Exercise inputs:

■ ■ ■ ■

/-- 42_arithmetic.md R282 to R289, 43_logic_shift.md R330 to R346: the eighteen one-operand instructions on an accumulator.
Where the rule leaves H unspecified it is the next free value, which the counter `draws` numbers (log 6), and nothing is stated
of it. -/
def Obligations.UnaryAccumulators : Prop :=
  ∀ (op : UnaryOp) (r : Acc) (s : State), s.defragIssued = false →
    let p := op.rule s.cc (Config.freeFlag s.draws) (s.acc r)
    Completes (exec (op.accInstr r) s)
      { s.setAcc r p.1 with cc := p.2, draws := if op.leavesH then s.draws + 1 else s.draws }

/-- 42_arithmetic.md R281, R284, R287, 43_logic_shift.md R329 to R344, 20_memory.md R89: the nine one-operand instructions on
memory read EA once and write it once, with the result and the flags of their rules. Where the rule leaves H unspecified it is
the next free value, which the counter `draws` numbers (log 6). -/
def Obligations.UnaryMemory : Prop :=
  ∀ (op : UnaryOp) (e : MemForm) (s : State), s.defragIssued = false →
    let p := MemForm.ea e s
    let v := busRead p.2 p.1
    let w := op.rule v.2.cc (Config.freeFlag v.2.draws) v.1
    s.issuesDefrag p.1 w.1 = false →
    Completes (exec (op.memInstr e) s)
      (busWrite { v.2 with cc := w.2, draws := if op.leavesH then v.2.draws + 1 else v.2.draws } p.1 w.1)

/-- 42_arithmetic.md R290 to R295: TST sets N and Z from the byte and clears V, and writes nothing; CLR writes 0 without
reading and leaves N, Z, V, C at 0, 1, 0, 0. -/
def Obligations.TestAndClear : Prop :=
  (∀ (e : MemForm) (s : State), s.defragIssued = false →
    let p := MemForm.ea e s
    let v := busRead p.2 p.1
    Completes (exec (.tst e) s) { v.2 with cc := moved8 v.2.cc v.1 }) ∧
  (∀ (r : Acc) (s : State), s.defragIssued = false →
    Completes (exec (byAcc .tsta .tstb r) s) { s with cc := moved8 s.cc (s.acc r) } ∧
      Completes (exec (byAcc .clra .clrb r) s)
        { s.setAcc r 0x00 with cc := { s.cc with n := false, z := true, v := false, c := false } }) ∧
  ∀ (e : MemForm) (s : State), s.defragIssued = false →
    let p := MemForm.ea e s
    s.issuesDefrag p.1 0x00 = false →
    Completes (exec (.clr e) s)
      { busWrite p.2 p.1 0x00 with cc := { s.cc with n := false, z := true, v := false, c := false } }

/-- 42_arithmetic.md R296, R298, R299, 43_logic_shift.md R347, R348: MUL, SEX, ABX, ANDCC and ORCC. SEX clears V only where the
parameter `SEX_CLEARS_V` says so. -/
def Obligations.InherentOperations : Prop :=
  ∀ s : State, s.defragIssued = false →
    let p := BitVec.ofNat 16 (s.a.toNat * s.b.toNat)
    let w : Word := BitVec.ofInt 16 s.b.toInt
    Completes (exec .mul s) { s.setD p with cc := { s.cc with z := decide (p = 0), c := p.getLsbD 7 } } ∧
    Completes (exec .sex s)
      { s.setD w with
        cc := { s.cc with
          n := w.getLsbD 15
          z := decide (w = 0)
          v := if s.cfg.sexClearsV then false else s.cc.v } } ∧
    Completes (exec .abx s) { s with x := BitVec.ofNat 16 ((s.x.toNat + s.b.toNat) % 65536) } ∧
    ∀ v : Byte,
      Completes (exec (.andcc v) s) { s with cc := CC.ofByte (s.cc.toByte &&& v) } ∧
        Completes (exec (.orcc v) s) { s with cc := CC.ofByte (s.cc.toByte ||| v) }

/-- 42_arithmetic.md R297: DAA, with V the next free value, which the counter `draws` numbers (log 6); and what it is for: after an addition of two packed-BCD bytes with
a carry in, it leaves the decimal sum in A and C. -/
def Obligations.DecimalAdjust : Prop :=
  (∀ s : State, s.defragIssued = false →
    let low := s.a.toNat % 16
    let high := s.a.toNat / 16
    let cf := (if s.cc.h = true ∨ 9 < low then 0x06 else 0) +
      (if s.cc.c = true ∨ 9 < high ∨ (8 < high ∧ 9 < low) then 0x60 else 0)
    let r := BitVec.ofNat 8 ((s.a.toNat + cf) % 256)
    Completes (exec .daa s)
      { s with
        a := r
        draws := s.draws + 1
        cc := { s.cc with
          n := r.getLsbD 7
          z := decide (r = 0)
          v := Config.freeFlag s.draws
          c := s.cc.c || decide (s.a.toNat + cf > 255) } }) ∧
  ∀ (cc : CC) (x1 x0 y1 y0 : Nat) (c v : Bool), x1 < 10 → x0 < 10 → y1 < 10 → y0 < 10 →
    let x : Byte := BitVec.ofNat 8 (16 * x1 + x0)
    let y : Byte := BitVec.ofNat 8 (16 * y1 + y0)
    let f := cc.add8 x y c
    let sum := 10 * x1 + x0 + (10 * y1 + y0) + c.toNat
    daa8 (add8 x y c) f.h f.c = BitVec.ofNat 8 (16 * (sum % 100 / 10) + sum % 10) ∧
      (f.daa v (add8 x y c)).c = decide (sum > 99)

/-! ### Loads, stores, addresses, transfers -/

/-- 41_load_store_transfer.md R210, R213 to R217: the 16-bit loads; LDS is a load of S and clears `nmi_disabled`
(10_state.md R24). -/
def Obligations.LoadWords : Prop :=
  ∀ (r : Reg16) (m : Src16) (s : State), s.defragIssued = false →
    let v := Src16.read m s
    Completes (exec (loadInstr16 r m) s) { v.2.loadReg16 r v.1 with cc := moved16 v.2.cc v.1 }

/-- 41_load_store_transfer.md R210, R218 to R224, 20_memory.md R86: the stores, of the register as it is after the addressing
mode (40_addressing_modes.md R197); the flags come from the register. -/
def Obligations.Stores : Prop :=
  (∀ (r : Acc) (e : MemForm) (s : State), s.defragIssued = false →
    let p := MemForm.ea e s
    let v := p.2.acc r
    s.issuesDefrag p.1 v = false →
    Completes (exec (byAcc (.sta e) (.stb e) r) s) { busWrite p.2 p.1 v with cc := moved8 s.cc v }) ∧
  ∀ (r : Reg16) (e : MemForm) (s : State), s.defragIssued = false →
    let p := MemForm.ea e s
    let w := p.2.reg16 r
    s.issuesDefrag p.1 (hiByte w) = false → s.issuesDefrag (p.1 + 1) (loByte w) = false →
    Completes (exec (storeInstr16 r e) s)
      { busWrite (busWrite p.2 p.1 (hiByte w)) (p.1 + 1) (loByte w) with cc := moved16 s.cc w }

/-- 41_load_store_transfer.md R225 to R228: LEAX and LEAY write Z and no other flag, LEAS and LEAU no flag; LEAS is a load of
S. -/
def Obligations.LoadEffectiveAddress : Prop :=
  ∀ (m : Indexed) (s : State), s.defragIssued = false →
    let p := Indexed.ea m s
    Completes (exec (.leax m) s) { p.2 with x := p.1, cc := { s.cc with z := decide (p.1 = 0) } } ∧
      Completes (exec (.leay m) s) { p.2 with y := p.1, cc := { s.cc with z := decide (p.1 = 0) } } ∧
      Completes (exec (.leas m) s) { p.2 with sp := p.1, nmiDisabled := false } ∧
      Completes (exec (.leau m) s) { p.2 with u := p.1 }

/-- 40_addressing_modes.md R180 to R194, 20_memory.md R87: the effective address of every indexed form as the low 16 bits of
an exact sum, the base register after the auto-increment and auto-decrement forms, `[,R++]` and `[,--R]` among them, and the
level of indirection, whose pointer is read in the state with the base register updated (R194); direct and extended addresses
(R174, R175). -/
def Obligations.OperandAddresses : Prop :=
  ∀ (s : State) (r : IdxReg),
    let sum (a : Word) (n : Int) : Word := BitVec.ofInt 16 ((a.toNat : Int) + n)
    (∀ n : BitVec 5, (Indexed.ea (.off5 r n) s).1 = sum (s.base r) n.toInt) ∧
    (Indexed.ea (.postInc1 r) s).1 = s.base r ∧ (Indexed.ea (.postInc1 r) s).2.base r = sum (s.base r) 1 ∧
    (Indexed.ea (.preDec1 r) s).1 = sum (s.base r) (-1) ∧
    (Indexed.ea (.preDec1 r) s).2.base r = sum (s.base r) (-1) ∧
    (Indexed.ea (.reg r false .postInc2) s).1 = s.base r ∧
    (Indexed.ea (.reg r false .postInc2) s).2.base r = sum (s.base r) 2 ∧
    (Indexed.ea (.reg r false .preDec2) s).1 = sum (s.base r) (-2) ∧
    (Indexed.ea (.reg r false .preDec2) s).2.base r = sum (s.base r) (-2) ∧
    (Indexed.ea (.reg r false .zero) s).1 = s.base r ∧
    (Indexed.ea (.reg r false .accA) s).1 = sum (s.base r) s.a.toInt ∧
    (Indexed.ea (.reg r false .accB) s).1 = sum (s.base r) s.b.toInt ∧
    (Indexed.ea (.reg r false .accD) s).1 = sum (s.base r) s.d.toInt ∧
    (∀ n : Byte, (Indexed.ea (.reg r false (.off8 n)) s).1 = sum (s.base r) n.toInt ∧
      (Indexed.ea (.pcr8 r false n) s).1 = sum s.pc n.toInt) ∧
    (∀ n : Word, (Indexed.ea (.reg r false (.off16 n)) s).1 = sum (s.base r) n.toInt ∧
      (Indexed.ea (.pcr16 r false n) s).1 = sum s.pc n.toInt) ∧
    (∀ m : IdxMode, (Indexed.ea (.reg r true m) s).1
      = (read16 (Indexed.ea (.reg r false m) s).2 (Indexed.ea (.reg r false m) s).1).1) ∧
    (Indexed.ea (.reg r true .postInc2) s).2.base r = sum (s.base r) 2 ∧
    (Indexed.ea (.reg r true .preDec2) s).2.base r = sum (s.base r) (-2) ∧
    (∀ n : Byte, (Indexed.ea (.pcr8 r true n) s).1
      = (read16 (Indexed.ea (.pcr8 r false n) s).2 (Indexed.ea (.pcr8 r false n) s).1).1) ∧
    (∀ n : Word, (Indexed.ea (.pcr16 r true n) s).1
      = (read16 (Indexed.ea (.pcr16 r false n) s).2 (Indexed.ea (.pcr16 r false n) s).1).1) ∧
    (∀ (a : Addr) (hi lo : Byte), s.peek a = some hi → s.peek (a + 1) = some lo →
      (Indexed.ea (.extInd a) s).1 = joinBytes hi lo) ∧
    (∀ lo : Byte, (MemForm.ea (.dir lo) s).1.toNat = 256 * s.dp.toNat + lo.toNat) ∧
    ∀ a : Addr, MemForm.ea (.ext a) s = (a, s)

■ ■ ■ ■

Required work:
Taking the lines above, repeat exactly those from the line that contains "s.setD w with" through the line that contains "v := Config.freeFlag s.draws", and both of those lines as well. Include nothing else.

Response to this task:
      { s.setD w with
        cc := { s.cc with
          n := w.getLsbD 15
          z := decide (w = 0)
          v := if s.cfg.sexClearsV then false else s.cc.v } } ∧
    Completes (exec .abx s) { s with x := BitVec.ofNat 16 ((s.x.toNat + s.b.toNat) % 65536) } ∧
    ∀ v : Byte,
      Completes (exec (.andcc v) s) { s with cc := CC.ofByte (s.cc.toByte &&& v) } ∧
        Completes (exec (.orcc v) s) { s with cc := CC.ofByte (s.cc.toByte ||| v) }

/-- 42_arithmetic.md R297: DAA, with V the next free value, which the counter `draws` numbers (log 6); and what it is for: after an addition of two packed-BCD bytes with
a carry in, it leaves the decimal sum in A and C. -/
def Obligations.DecimalAdjust : Prop :=
  (∀ s : State, s.defragIssued = false →
    let low := s.a.toNat % 16
    let high := s.a.toNat / 16
    let cf := (if s.cc.h = true ∨ 9 < low then 0x06 else 0) +
      (if s.cc.c = true ∨ 9 < high ∨ (8 < high ∧ 9 < low) then 0x60 else 0)
    let r := BitVec.ofNat 8 ((s.a.toNat + cf) % 256)
    Completes (exec .daa s)
      { s with
        a := r
        draws := s.draws + 1
        cc := { s.cc with
          n := r.getLsbD 7
          z := decide (r = 0)
          v := Config.freeFlag s.draws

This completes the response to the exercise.